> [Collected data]
----

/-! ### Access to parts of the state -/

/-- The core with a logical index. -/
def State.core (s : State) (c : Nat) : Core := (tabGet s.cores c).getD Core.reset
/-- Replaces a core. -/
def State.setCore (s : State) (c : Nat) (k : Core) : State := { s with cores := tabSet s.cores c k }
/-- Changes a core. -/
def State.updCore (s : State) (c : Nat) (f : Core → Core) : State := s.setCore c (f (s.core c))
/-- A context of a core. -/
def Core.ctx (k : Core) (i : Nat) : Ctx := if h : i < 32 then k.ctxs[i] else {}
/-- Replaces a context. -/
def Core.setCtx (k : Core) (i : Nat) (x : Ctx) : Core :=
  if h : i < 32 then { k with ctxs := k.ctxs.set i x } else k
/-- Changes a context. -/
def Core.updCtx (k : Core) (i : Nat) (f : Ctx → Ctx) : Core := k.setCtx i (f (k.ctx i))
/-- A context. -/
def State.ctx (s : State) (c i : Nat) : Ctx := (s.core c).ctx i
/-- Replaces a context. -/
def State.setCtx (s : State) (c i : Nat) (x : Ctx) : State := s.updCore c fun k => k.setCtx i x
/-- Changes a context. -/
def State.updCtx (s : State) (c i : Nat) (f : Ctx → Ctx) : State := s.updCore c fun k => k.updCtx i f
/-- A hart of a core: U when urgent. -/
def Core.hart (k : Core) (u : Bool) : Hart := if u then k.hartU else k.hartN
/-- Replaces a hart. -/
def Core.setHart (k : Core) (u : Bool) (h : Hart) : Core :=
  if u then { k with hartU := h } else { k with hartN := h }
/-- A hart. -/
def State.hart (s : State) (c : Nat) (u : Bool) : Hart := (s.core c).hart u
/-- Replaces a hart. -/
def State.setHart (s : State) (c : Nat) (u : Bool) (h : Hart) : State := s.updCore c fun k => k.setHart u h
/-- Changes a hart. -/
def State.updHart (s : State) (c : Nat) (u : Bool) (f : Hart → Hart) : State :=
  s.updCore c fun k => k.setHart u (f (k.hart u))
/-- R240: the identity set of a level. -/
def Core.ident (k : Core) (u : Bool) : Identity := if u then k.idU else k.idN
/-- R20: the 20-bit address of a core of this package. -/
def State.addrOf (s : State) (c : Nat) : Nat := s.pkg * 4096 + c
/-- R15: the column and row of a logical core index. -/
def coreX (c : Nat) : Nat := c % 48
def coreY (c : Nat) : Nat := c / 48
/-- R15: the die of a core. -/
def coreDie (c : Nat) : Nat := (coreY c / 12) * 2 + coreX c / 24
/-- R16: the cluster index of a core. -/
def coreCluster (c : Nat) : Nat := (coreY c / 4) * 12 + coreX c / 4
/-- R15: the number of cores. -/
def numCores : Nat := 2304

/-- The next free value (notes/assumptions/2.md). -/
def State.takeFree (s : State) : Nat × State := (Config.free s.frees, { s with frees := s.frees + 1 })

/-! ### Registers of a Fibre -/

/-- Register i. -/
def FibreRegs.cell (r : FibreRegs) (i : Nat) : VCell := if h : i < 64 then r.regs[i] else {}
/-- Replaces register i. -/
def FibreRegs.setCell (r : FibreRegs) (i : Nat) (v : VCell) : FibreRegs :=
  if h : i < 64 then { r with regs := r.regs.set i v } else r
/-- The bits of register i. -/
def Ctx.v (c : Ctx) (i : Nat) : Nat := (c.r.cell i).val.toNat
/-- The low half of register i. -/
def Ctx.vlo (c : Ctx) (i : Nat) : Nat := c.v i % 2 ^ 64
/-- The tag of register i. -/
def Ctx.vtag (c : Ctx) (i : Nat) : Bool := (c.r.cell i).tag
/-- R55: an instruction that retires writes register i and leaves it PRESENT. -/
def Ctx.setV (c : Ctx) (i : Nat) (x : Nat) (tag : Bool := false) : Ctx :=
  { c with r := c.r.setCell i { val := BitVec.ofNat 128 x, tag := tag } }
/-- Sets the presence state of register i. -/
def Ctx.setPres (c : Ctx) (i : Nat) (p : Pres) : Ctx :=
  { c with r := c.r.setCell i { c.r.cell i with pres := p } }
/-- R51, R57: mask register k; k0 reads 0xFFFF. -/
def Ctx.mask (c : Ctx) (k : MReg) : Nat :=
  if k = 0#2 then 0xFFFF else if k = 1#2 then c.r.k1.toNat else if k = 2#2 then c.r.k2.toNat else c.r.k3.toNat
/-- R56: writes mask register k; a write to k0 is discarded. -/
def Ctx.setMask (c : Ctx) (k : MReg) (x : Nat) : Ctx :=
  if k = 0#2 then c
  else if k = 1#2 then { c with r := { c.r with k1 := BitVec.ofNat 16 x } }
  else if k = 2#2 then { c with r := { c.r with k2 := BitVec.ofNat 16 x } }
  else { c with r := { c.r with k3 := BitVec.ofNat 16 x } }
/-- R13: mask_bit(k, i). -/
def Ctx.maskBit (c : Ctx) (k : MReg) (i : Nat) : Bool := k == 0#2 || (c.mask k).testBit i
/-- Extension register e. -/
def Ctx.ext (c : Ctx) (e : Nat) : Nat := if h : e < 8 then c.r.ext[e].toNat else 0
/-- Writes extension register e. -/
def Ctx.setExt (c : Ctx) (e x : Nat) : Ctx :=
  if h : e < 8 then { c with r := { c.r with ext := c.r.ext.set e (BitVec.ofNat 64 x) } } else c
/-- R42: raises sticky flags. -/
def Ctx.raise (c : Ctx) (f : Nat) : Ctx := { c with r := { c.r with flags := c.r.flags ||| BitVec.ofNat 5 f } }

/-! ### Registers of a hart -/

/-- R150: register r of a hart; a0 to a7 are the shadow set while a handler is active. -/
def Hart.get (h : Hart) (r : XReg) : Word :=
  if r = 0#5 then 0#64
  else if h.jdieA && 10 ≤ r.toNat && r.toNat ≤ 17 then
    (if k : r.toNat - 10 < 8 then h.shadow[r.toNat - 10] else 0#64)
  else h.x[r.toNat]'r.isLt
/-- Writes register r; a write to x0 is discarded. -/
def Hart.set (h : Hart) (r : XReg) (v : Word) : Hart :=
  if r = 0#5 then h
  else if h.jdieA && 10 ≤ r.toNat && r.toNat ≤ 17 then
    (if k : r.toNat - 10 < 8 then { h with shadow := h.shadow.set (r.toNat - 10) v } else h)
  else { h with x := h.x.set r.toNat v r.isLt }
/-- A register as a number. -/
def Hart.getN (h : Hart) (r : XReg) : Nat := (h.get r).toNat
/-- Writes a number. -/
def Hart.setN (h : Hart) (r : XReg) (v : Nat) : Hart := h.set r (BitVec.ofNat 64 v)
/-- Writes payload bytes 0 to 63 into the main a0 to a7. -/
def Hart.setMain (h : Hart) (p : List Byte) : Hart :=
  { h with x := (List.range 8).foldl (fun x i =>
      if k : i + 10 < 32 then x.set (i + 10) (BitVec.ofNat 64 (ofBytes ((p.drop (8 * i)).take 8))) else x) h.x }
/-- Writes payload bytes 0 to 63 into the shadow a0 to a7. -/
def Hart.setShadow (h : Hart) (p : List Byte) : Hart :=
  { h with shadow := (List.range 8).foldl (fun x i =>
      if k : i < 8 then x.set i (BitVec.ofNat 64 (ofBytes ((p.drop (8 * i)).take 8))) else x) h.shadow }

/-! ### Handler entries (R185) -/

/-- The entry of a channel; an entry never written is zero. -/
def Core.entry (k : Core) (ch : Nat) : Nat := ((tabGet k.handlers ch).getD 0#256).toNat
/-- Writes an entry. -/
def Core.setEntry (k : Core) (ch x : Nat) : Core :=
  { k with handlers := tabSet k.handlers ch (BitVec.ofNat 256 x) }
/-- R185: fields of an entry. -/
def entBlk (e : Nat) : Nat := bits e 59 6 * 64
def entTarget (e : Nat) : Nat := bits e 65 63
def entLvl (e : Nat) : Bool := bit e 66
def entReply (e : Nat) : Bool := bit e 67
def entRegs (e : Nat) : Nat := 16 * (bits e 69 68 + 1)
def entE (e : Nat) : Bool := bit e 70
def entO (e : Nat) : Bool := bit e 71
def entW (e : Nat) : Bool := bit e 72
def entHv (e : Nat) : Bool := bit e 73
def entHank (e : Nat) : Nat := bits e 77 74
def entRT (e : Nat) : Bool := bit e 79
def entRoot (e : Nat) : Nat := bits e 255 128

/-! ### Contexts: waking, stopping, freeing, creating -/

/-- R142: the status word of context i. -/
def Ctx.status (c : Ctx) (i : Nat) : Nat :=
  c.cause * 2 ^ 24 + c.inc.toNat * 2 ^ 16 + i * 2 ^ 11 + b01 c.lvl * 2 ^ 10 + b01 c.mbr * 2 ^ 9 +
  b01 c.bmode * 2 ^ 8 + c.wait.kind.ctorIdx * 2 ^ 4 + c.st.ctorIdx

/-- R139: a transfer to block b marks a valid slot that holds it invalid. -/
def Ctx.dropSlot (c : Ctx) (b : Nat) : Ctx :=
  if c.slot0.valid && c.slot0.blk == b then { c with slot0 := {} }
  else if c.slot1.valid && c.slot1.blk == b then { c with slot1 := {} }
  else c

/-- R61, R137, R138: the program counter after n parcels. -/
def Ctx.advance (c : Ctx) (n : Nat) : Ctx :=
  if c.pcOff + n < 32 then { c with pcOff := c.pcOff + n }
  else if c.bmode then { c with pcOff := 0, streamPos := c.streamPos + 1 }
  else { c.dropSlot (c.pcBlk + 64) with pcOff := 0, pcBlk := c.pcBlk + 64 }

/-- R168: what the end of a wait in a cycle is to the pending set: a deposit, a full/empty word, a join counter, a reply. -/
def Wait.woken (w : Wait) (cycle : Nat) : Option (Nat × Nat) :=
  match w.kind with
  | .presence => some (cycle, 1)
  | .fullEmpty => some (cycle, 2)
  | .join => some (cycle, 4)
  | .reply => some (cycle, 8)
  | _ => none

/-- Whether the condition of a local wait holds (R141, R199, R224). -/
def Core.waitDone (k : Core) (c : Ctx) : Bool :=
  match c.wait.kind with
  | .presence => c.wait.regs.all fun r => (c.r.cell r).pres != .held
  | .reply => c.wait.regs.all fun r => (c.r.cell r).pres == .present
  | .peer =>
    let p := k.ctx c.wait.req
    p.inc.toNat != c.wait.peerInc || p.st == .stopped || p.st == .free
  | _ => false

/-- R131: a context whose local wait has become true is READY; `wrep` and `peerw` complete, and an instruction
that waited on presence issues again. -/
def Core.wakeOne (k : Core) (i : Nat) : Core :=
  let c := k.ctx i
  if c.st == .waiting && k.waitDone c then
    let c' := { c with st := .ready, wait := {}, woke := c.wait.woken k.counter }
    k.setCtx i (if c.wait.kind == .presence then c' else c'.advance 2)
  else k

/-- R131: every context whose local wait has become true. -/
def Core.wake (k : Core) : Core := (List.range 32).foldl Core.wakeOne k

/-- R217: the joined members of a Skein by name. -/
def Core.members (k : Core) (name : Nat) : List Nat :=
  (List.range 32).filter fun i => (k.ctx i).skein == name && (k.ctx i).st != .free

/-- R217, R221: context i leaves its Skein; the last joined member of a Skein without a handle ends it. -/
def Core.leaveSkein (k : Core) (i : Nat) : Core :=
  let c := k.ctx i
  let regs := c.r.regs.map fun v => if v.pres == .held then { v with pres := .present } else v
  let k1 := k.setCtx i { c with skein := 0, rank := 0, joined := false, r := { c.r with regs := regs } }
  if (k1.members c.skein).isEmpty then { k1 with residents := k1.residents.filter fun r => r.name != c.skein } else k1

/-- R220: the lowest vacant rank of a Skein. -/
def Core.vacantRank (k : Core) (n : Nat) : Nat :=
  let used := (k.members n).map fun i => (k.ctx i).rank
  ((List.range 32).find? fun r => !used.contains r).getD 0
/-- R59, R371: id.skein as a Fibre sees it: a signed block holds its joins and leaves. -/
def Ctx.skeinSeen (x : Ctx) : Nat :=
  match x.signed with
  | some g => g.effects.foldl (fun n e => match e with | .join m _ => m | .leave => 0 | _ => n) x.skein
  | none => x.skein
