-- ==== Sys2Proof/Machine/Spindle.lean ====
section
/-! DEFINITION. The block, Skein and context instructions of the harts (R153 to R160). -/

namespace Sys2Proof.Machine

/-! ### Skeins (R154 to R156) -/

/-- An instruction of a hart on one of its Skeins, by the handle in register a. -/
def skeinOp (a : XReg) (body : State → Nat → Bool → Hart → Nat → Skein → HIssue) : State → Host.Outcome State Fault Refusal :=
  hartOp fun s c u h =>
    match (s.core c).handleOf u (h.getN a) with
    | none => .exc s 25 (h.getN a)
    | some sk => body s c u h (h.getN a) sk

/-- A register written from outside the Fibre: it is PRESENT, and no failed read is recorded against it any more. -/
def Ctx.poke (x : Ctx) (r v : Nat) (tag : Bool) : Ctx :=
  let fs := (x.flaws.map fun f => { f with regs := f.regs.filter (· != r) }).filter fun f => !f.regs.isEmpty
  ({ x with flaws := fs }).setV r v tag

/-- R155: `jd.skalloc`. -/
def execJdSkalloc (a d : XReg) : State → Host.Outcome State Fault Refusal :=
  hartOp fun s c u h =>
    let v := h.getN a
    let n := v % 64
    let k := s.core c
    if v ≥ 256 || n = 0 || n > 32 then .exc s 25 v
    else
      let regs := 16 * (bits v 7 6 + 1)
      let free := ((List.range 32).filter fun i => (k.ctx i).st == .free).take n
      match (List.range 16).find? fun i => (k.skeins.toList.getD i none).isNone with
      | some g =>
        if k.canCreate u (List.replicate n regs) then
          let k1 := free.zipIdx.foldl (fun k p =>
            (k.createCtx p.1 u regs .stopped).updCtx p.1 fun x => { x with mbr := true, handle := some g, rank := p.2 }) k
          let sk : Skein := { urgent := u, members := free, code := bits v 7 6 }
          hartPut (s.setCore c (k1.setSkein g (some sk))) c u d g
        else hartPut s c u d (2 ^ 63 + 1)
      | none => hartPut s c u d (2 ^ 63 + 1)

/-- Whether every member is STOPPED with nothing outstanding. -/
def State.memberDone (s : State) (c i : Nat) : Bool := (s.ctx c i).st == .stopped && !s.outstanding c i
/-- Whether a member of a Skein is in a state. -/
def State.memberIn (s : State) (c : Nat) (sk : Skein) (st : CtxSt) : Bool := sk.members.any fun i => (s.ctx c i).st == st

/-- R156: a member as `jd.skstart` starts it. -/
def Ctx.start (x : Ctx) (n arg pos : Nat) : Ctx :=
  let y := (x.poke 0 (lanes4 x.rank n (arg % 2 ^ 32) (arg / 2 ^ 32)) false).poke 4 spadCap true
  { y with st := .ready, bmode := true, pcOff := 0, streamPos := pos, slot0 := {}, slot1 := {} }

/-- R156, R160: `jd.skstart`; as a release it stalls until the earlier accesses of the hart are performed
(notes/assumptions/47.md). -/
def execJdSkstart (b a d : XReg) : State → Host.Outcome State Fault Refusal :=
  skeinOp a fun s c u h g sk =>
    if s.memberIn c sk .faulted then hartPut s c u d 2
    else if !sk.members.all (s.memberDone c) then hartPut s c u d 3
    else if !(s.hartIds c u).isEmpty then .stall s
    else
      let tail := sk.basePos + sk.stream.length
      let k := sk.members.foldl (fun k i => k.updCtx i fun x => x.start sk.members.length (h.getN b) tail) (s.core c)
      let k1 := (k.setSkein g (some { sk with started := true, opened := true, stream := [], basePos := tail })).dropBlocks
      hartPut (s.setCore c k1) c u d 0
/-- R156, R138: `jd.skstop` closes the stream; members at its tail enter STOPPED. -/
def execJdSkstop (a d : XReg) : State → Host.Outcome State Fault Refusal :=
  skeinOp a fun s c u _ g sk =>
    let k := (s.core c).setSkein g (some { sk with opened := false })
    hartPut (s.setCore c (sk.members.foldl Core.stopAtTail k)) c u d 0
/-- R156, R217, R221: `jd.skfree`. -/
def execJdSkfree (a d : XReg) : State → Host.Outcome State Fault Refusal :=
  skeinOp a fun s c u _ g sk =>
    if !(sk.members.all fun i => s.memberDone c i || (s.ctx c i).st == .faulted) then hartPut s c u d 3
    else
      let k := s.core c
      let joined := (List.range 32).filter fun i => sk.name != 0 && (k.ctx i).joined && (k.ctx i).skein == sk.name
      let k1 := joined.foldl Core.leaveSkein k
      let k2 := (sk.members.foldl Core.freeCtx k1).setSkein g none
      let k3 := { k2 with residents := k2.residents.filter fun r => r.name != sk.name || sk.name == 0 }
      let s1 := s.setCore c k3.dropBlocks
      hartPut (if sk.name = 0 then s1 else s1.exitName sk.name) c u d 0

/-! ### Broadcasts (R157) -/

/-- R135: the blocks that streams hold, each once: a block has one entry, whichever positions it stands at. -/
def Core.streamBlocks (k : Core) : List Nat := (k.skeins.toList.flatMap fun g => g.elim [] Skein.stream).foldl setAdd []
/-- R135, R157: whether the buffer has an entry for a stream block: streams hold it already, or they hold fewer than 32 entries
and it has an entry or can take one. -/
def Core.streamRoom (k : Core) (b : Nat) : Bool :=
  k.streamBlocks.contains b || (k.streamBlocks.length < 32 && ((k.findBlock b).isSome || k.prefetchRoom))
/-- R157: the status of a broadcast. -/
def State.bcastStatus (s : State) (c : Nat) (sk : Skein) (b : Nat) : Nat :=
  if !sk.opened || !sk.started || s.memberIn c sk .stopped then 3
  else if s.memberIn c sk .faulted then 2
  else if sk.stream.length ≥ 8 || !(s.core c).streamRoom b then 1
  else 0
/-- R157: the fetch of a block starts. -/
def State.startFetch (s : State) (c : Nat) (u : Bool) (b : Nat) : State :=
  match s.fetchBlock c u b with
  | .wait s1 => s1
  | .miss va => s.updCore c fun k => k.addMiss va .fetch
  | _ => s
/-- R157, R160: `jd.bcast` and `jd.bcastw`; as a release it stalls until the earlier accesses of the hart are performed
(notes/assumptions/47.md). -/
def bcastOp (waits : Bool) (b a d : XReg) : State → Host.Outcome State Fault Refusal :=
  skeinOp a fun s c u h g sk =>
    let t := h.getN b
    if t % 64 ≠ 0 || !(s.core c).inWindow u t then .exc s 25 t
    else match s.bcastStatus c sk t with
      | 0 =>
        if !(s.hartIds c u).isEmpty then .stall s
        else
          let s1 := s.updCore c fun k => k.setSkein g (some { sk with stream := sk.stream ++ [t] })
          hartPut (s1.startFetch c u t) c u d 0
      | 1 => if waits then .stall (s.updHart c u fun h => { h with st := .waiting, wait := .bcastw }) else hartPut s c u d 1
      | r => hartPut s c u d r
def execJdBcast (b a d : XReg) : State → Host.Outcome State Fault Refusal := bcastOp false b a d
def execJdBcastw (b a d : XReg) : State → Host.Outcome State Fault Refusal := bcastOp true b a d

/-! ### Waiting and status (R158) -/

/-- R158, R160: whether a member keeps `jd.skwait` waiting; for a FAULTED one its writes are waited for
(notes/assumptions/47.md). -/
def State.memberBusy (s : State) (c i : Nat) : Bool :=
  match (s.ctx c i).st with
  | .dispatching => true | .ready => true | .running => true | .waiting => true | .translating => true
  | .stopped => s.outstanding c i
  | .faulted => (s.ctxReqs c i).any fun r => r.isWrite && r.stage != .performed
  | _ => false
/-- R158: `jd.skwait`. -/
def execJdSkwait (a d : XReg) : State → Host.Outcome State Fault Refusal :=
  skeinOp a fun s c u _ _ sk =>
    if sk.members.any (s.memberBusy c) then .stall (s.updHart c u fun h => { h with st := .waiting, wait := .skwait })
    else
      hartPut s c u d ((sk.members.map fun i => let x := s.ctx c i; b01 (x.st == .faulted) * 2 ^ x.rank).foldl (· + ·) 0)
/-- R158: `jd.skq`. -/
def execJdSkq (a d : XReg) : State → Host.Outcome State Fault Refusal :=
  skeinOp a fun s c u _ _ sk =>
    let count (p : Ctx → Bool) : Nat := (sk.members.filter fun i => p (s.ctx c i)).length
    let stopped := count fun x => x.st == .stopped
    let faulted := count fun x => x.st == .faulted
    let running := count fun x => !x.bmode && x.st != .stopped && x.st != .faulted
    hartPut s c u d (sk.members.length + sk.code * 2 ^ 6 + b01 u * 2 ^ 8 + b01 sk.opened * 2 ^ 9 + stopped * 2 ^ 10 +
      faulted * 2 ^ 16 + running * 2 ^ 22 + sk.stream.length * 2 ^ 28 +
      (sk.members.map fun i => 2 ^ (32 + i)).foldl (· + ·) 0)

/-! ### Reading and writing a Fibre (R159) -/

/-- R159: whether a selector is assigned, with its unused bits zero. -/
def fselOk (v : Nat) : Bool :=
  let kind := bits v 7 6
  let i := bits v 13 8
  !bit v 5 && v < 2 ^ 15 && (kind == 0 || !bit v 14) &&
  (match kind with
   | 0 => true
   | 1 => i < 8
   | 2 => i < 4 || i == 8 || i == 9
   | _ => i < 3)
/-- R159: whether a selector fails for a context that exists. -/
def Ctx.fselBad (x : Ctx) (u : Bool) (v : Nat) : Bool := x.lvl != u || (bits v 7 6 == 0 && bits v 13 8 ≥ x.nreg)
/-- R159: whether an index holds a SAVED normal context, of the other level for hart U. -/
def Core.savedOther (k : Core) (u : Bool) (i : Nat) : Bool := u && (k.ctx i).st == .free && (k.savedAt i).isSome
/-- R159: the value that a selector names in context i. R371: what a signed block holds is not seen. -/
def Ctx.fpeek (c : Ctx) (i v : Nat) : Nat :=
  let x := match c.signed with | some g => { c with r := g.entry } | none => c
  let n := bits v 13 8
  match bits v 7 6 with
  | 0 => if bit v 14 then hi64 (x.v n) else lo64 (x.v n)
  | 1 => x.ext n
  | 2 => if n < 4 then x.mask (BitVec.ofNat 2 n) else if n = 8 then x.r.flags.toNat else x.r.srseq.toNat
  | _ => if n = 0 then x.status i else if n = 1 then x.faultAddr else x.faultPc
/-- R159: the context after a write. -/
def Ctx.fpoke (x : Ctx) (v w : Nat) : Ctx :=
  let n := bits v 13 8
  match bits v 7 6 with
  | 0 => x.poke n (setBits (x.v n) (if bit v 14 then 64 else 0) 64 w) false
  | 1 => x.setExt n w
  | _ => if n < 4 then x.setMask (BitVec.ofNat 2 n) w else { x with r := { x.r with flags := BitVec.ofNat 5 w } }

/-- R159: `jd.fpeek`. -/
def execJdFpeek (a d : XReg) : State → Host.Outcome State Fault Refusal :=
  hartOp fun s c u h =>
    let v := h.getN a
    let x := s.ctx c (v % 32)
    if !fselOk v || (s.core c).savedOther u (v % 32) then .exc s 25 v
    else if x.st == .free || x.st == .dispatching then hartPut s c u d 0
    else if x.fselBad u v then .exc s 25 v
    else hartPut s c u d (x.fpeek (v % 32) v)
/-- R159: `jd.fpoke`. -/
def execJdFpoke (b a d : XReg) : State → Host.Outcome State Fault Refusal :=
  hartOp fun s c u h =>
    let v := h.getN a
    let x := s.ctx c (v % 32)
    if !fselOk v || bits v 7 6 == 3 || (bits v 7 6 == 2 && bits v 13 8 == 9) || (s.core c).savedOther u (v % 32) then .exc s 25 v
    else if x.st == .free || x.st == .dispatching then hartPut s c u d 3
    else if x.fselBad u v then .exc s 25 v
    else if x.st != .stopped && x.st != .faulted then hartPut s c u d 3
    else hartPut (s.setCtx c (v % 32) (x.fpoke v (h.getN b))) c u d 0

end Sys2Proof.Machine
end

----

> [Try it]
Your reply is to repeat, unchanged, the lines above running from the one with "def entRegs (e" up to and including the one with "def Ctx.status (c".

> [Result for this exercise]
def entRegs (e : Nat) : Nat := 16 * (bits e 69 68 + 1)
def entE (e : Nat) : Bool := bit e 70
def entO (e : Nat) : Bool := bit e 71
def entW (e : Nat) : Bool := bit e 72
def entHv (e : Nat) : Bool := bit e 73
def entHank (e : Nat) : Nat := bits e 77 74
def entRT (e : Nat) : Bool := bit e 79
def entRoot (e : Nat) : Nat := bits e 255 128

/-! ### Contexts: waking, stopping, freeing, creating -/

/-- R142: the status word of context i. -/
def Ctx.status (c : Ctx) (i : Nat) : Nat :=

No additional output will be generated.